Liliane Demange

A SUMOylation-defective MITF germline mutation predisposes to melanoma and renal carcinoma

So far, no common environmental and/or phenotypic factor has been associated with melanoma and renal cell carcinoma (RCC). The known risk factors for melanoma include sun exposure, pigmentation and nevus phenotypes; risk factors associated with RCC include smoking, obesity and hypertension. A recent study of coexisting melanoma and RCC in the same patients supports a genetic predisposition underlying the association between these two cancers. The microphthalmia-associated transcription factor (MITF) has been proposed to act as a melanoma oncogene; it also stimulates the transcription of hypoxia inducible factor (HIF1A), the pathway of which is targeted by kidney cancer susceptibility genes.
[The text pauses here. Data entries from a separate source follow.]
-- ==== Sys2Proof/Laws/State.lean ====
section
/-! SUPPORT. What each update of State leaves in each field: one lemma per field per update, true by rfl. -/

namespace Sys2Proof.Machine

variable (s : State)

/-! ### setV -/
@[simp] theorem State.setV_mem (x : Reg) (b : Byte) : (s.setV x b).mem = s.mem := rfl
@[simp] theorem State.setV_v (x : Reg) (b : Byte) : (s.setV x b).v = s.v.set x.toNat b x.isLt := rfl
@[simp] theorem State.setV_i (x : Reg) (b : Byte) : (s.setV x b).i = s.i := rfl
@[simp] theorem State.setV_pc (x : Reg) (b : Byte) : (s.setV x b).pc = s.pc := rfl
@[simp] theorem State.setV_stack (x : Reg) (b : Byte) : (s.setV x b).stack = s.stack := rfl
@[simp] theorem State.setV_sp (x : Reg) (b : Byte) : (s.setV x b).sp = s.sp := rfl
@[simp] theorem State.setV_dt (x : Reg) (b : Byte) : (s.setV x b).dt = s.dt := rfl
@[simp] theorem State.setV_st (x : Reg) (b : Byte) : (s.setV x b).st = s.st := rfl
@[simp] theorem State.setV_fb (x : Reg) (b : Byte) : (s.setV x b).fb = s.fb := rfl
@[simp] theorem State.setV_wait (x : Reg) (b : Byte) : (s.setV x b).wait = s.wait := rfl
@[simp] theorem State.setV_lastop (x : Reg) (b : Byte) : (s.setV x b).lastop = s.lastop := rfl
@[simp] theorem State.setV_font (x : Reg) (b : Byte) : (s.setV x b).font = s.font := rfl
@[simp] theorem State.setV_key (x : Reg) (b : Byte) : (s.setV x b).key = s.key := rfl
@[simp] theorem State.setV_rnd (x : Reg) (b : Byte) : (s.setV x b).rnd = s.rnd := rfl
@[simp] theorem State.setV_requests (x : Reg) (b : Byte) : (s.setV x b).requests = s.requests := rfl
@[simp] theorem State.setV_draws (x : Reg) (b : Byte) : (s.setV x b).draws = s.draws := rfl
@[simp] theorem State.setV_result (x : Reg) (b : Byte) : (s.setV x b).result = s.result := rfl

/-! ### setAllV -/
@[simp] theorem State.setAllV_mem (f : Reg → Byte) : (s.setAllV f).mem = s.mem := rfl
@[simp] theorem State.setAllV_v (f : Reg → Byte) : (s.setAllV f).v = Vector.ofFn fun j : Fin 16 => f (BitVec.ofFin j) := rfl
@[simp] theorem State.setAllV_i (f : Reg → Byte) : (s.setAllV f).i = s.i := rfl
@[simp] theorem State.setAllV_pc (f : Reg → Byte) : (s.setAllV f).pc = s.pc := rfl
@[simp] theorem State.setAllV_stack (f : Reg → Byte) : (s.setAllV f).stack = s.stack := rfl
@[simp] theorem State.setAllV_sp (f : Reg → Byte) : (s.setAllV f).sp = s.sp := rfl
@[simp] theorem State.setAllV_dt (f : Reg → Byte) : (s.setAllV f).dt = s.dt := rfl
@[simp] theorem State.setAllV_st (f : Reg → Byte) : (s.setAllV f).st = s.st := rfl
@[simp] theorem State.setAllV_fb (f : Reg → Byte) : (s.setAllV f).fb = s.fb := rfl
@[simp] theorem State.setAllV_wait (f : Reg → Byte) : (s.setAllV f).wait = s.wait := rfl
@[simp] theorem State.setAllV_lastop (f : Reg → Byte) : (s.setAllV f).lastop = s.lastop := rfl
@[simp] theorem State.setAllV_font (f : Reg → Byte) : (s.setAllV f).font = s.font := rfl
@[simp] theorem State.setAllV_key (f : Reg → Byte) : (s.setAllV f).key = s.key := rfl
@[simp] theorem State.setAllV_rnd (f : Reg → Byte) : (s.setAllV f).rnd = s.rnd := rfl
@[simp] theorem State.setAllV_requests (f : Reg → Byte) : (s.setAllV f).requests = s.requests := rfl
@[simp] theorem State.setAllV_draws (f : Reg → Byte) : (s.setAllV f).draws = s.draws := rfl
@[simp] theorem State.setAllV_result (f : Reg → Byte) : (s.setAllV f).result = s.result := rfl

/-! ### setI -/
@[simp] theorem State.setI_mem (w : Word) : (s.setI w).mem = s.mem := rfl
@[simp] theorem State.setI_v (w : Word) : (s.setI w).v = s.v := rfl
@[simp] theorem State.setI_i (w : Word) : (s.setI w).i = w := rfl
@[simp] theorem State.setI_pc (w : Word) : (s.setI w).pc = s.pc := rfl
@[simp] theorem State.setI_stack (w : Word) : (s.setI w).stack = s.stack := rfl
@[simp] theorem State.setI_sp (w : Word) : (s.setI w).sp = s.sp := rfl
@[simp] theorem State.setI_dt (w : Word) : (s.setI w).dt = s.dt := rfl
@[simp] theorem State.setI_st (w : Word) : (s.setI w).st = s.st := rfl
@[simp] theorem State.setI_fb (w : Word) : (s.setI w).fb = s.fb := rfl
@[simp] theorem State.setI_wait (w : Word) : (s.setI w).wait = s.wait := rfl
@[simp] theorem State.setI_lastop (w : Word) : (s.setI w).lastop = s.lastop := rfl
@[simp] theorem State.setI_font (w : Word) : (s.setI w).font = s.font := rfl
@[simp] theorem State.setI_key (w : Word) : (s.setI w).key = s.key := rfl
@[simp] theorem State.setI_rnd (w : Word) : (s.setI w).rnd = s.rnd := rfl
@[simp] theorem State.setI_requests (w : Word) : (s.setI w).requests = s.requests := rfl
@[simp] theorem State.setI_draws (w : Word) : (s.setI w).draws = s.draws := rfl
@[simp] theorem State.setI_result (w : Word) : (s.setI w).result = s.result := rfl

/-! ### setDt -/
@[simp] theorem State.setDt_mem (b : Byte) : (s.setDt b).mem = s.mem := rfl
@[simp] theorem State.setDt_v (b : Byte) : (s.setDt b).v = s.v := rfl
@[simp] theorem State.setDt_i (b : Byte) : (s.setDt b).i = s.i := rfl
@[simp] theorem State.setDt_pc (b : Byte) : (s.setDt b).pc = s.pc := rfl
@[simp] theorem State.setDt_stack (b : Byte) : (s.setDt b).stack = s.stack := rfl
@[simp] theorem State.setDt_sp (b : Byte) : (s.setDt b).sp = s.sp := rfl
@[simp] theorem State.setDt_dt (b : Byte) : (s.setDt b).dt = b := rfl
@[simp] theorem State.setDt_st (b : Byte) : (s.setDt b).st = s.st := rfl
@[simp] theorem State.setDt_fb (b : Byte) : (s.setDt b).fb = s.fb := rfl
@[simp] theorem State.setDt_wait (b : Byte) : (s.setDt b).wait = s.wait := rfl
@[simp] theorem State.setDt_lastop (b : Byte) : (s.setDt b).lastop = s.lastop := rfl
@[simp] theorem State.setDt_font (b : Byte) : (s.setDt b).font = s.font := rfl
@[simp] theorem State.setDt_key (b : Byte) : (s.setDt b).key = s.key := rfl
@[simp] theorem State.setDt_rnd (b : Byte) : (s.setDt b).rnd = s.rnd := rfl
@[simp] theorem State.setDt_requests (b : Byte) : (s.setDt b).requests = s.requests := rfl
@[simp] theorem State.setDt_draws (b : Byte) : (s.setDt b).draws = s.draws := rfl
@[simp] theorem State.setDt_result (b : Byte) : (s.setDt b).result = s.result := rfl

/-! ### setSt -/
@[simp] theorem State.setSt_mem (b : Byte) : (s.setSt b).mem = s.mem := rfl
@[simp] theorem State.setSt_v (b : Byte) : (s.setSt b).v = s.v := rfl
@[simp] theorem State.setSt_i (b : Byte) : (s.setSt b).i = s.i := rfl
@[simp] theorem State.setSt_pc (b : Byte) : (s.setSt b).pc = s.pc := rfl
@[simp] theorem State.setSt_stack (b : Byte) : (s.setSt b).stack = s.stack := rfl
@[simp] theorem State.setSt_sp (b : Byte) : (s.setSt b).sp = s.sp := rfl
@[simp] theorem State.setSt_dt (b : Byte) : (s.setSt b).dt = s.dt := rfl
@[simp] theorem State.setSt_st (b : Byte) : (s.setSt b).st = b := rfl
@[simp] theorem State.setSt_fb (b : Byte) : (s.setSt b).fb = s.fb := rfl
@[simp] theorem State.setSt_wait (b : Byte) : (s.setSt b).wait = s.wait := rfl
@[simp] theorem State.setSt_lastop (b : Byte) : (s.setSt b).lastop = s.lastop := rfl
@[simp] theorem State.setSt_font (b : Byte) : (s.setSt b).font = s.font := rfl
@[simp] theorem State.setSt_key (b : Byte) : (s.setSt b).key = s.key := rfl
@[simp] theorem State.setSt_rnd (b : Byte) : (s.setSt b).rnd = s.rnd := rfl
@[simp] theorem State.setSt_requests (b : Byte) : (s.setSt b).requests = s.requests := rfl
@[simp] theorem State.setSt_draws (b : Byte) : (s.setSt b).draws = s.draws := rfl
@[simp] theorem State.setSt_result (b : Byte) : (s.setSt b).result = s.result := rfl

/-! ### setWait -/
@[simp] theorem State.setWait_mem (b : Bool) : (s.setWait b).mem = s.mem := rfl
@[simp] theorem State.setWait_v (b : Bool) : (s.setWait b).v = s.v := rfl
@[simp] theorem State.setWait_i (b : Bool) : (s.setWait b).i = s.i := rfl
@[simp] theorem State.setWait_pc (b : Bool) : (s.setWait b).pc = s.pc := rfl
@[simp] theorem State.setWait_stack (b : Bool) : (s.setWait b).stack = s.stack := rfl
@[simp] theorem State.setWait_sp (b : Bool) : (s.setWait b).sp = s.sp := rfl
@[simp] theorem State.setWait_dt (b : Bool) : (s.setWait b).dt = s.dt := rfl
@[simp] theorem State.setWait_st (b : Bool) : (s.setWait b).st = s.st := rfl
@[simp] theorem State.setWait_fb (b : Bool) : (s.setWait b).fb = s.fb := rfl
@[simp] theorem State.setWait_wait (b : Bool) : (s.setWait b).wait = b := rfl
@[simp] theorem State.setWait_lastop (b : Bool) : (s.setWait b).lastop = s.lastop := rfl
@[simp] theorem State.setWait_font (b : Bool) : (s.setWait b).font = s.font := rfl
@[simp] theorem State.setWait_key (b : Bool) : (s.setWait b).key = s.key := rfl
@[simp] theorem State.setWait_rnd (b : Bool) : (s.setWait b).rnd = s.rnd := rfl
@[simp] theorem State.setWait_requests (b : Bool) : (s.setWait b).requests = s.requests := rfl
@[simp] theorem State.setWait_draws (b : Bool) : (s.setWait b).draws = s.draws := rfl
@[simp] theorem State.setWait_result (b : Bool) : (s.setWait b).result = s.result := rfl

/-! ### setFb -/
@[simp] theorem State.setFb_mem (f : Framebuffer) : (s.setFb f).mem = s.mem := rfl
@[simp] theorem State.setFb_v (f : Framebuffer) : (s.setFb f).v = s.v := rfl
@[simp] theorem State.setFb_i (f : Framebuffer) : (s.setFb f).i = s.i := rfl
@[simp] theorem State.setFb_pc (f : Framebuffer) : (s.setFb f).pc = s.pc := rfl
@[simp] theorem State.setFb_stack (f : Framebuffer) : (s.setFb f).stack = s.stack := rfl
@[simp] theorem State.setFb_sp (f : Framebuffer) : (s.setFb f).sp = s.sp := rfl
@[simp] theorem State.setFb_dt (f : Framebuffer) : (s.setFb f).dt = s.dt := rfl
@[simp] theorem State.setFb_st (f : Framebuffer) : (s.setFb f).st = s.st := rfl
@[simp] theorem State.setFb_fb (f : Framebuffer) : (s.setFb f).fb = f := rfl
@[simp] theorem State.setFb_wait (f : Framebuffer) : (s.setFb f).wait = s.wait := rfl
@[simp] theorem State.setFb_lastop (f : Framebuffer) : (s.setFb f).lastop = s.lastop := rfl
@[simp] theorem State.setFb_font (f : Framebuffer) : (s.setFb f).font = s.font := rfl
@[simp] theorem State.setFb_key (f : Framebuffer) : (s.setFb f).key = s.key := rfl
@[simp] theorem State.setFb_rnd (f : Framebuffer) : (s.setFb f).rnd = s.rnd := rfl
@[simp] theorem State.setFb_requests (f : Framebuffer) : (s.setFb f).requests = s.requests := rfl
@[simp] theorem State.setFb_draws (f : Framebuffer) : (s.setFb f).draws = s.draws := rfl
@[simp] theorem State.setFb_result (f : Framebuffer) : (s.setFb f).result = s.result := rfl

/-! ### setPc -/
@[simp] theorem State.setPc_mem (w : Word) : (s.setPc w).mem = s.mem := rfl
@[simp] theorem State.setPc_v (w : Word) : (s.setPc w).v = s.v := rfl
@[simp] theorem State.setPc_i (w : Word) : (s.setPc w).i = s.i := rfl
@[simp] theorem State.setPc_pc (w : Word) : (s.setPc w).pc = w := rfl
@[simp] theorem State.setPc_stack (w : Word) : (s.setPc w).stack = s.stack := rfl
@[simp] theorem State.setPc_sp (w : Word) : (s.setPc w).sp = s.sp := rfl
@[simp] theorem State.setPc_dt (w : Word) : (s.setPc w).dt = s.dt := rfl
@[simp] theorem State.setPc_st (w : Word) : (s.setPc w).st = s.st := rfl
@[simp] theorem State.setPc_fb (w : Word) : (s.setPc w).fb = s.fb := rfl
@[simp] theorem State.setPc_wait (w : Word) : (s.setPc w).wait = s.wait := rfl
@[simp] theorem State.setPc_lastop (w : Word) : (s.setPc w).lastop = s.lastop := rfl
@[simp] theorem State.setPc_font (w : Word) : (s.setPc w).font = s.font := rfl
@[simp] theorem State.setPc_key (w : Word) : (s.setPc w).key = s.key := rfl
@[simp] theorem State.setPc_rnd (w : Word) : (s.setPc w).rnd = s.rnd := rfl
@[simp] theorem State.setPc_requests (w : Word) : (s.setPc w).requests = s.requests := rfl
@[simp] theorem State.setPc_draws (w : Word) : (s.setPc w).draws = s.draws := rfl
@[simp] theorem State.setPc_result (w : Word) : (s.setPc w).result = s.result := rfl

/-! ### advance -/
@[simp] theorem State.advance_mem : (s.advance).mem = s.mem := rfl
@[simp] theorem State.advance_v : (s.advance).v = s.v := rfl
@[simp] theorem State.advance_i : (s.advance).i = s.i := rfl
@[simp] theorem State.advance_pc : (s.advance).pc = s.pc + 2#16 := rfl
@[simp] theorem State.advance_stack : (s.advance).stack = s.stack := rfl
@[simp] theorem State.advance_sp : (s.advance).sp = s.sp := rfl
@[simp] theorem State.advance_dt : (s.advance).dt = s.dt := rfl
@[simp] theorem State.advance_st : (s.advance).st = s.st := rfl
@[simp] theorem State.advance_fb : (s.advance).fb = s.fb := rfl
@[simp] theorem State.advance_wait : (s.advance).wait = s.wait := rfl
@[simp] theorem State.advance_lastop : (s.advance).lastop = s.lastop := rfl
@[simp] theorem State.advance_font : (s.advance).font = s.font := rfl
@[simp] theorem State.advance_key : (s.advance).key = s.key := rfl
@[simp] theorem State.advance_rnd : (s.advance).rnd = s.rnd := rfl
@[simp] theorem State.advance_requests : (s.advance).requests = s.requests := rfl
@[simp] theorem State.advance_draws : (s.advance).draws = s.draws := rfl
@[simp] theorem State.advance_result : (s.advance).result = s.result := rfl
We therefore proposed that MITF might have a role in conferring a genetic predisposition to co-occurring melanoma and RCC. Here we identify a germline missense substitution in MITF (Mi-E318K) that occurred at a significantly higher frequency in genetically enriched patients affected with melanoma, RCC or both cancers, when compared with controls. Overall, Mi-E318K carriers had a higher than fivefold increased risk of developing melanoma, RCC or both cancers. Codon 318 is located in a small-ubiquitin-like modifier (SUMO) consensus site (ΨKXE) and Mi-E318K severely impaired SUMOylation of MITF. Mi-E318K enhanced MITF protein binding to the HIF1A promoter and increased its transcriptional activity compared to wild-type MITF. Further, we observed a global increase in Mi-E318K-occupied loci. In an RCC cell line, gene expression profiling identified a Mi-E318K signature related to cell growth, proliferation and inflammation. Lastly, the mutant protein enhanced melanocytic and renal cell clonogenicity, migration and invasion, consistent with a gain-of-function role in tumorigenesis. Our data provide insights into the link between SUMOylation, transcription and cancer.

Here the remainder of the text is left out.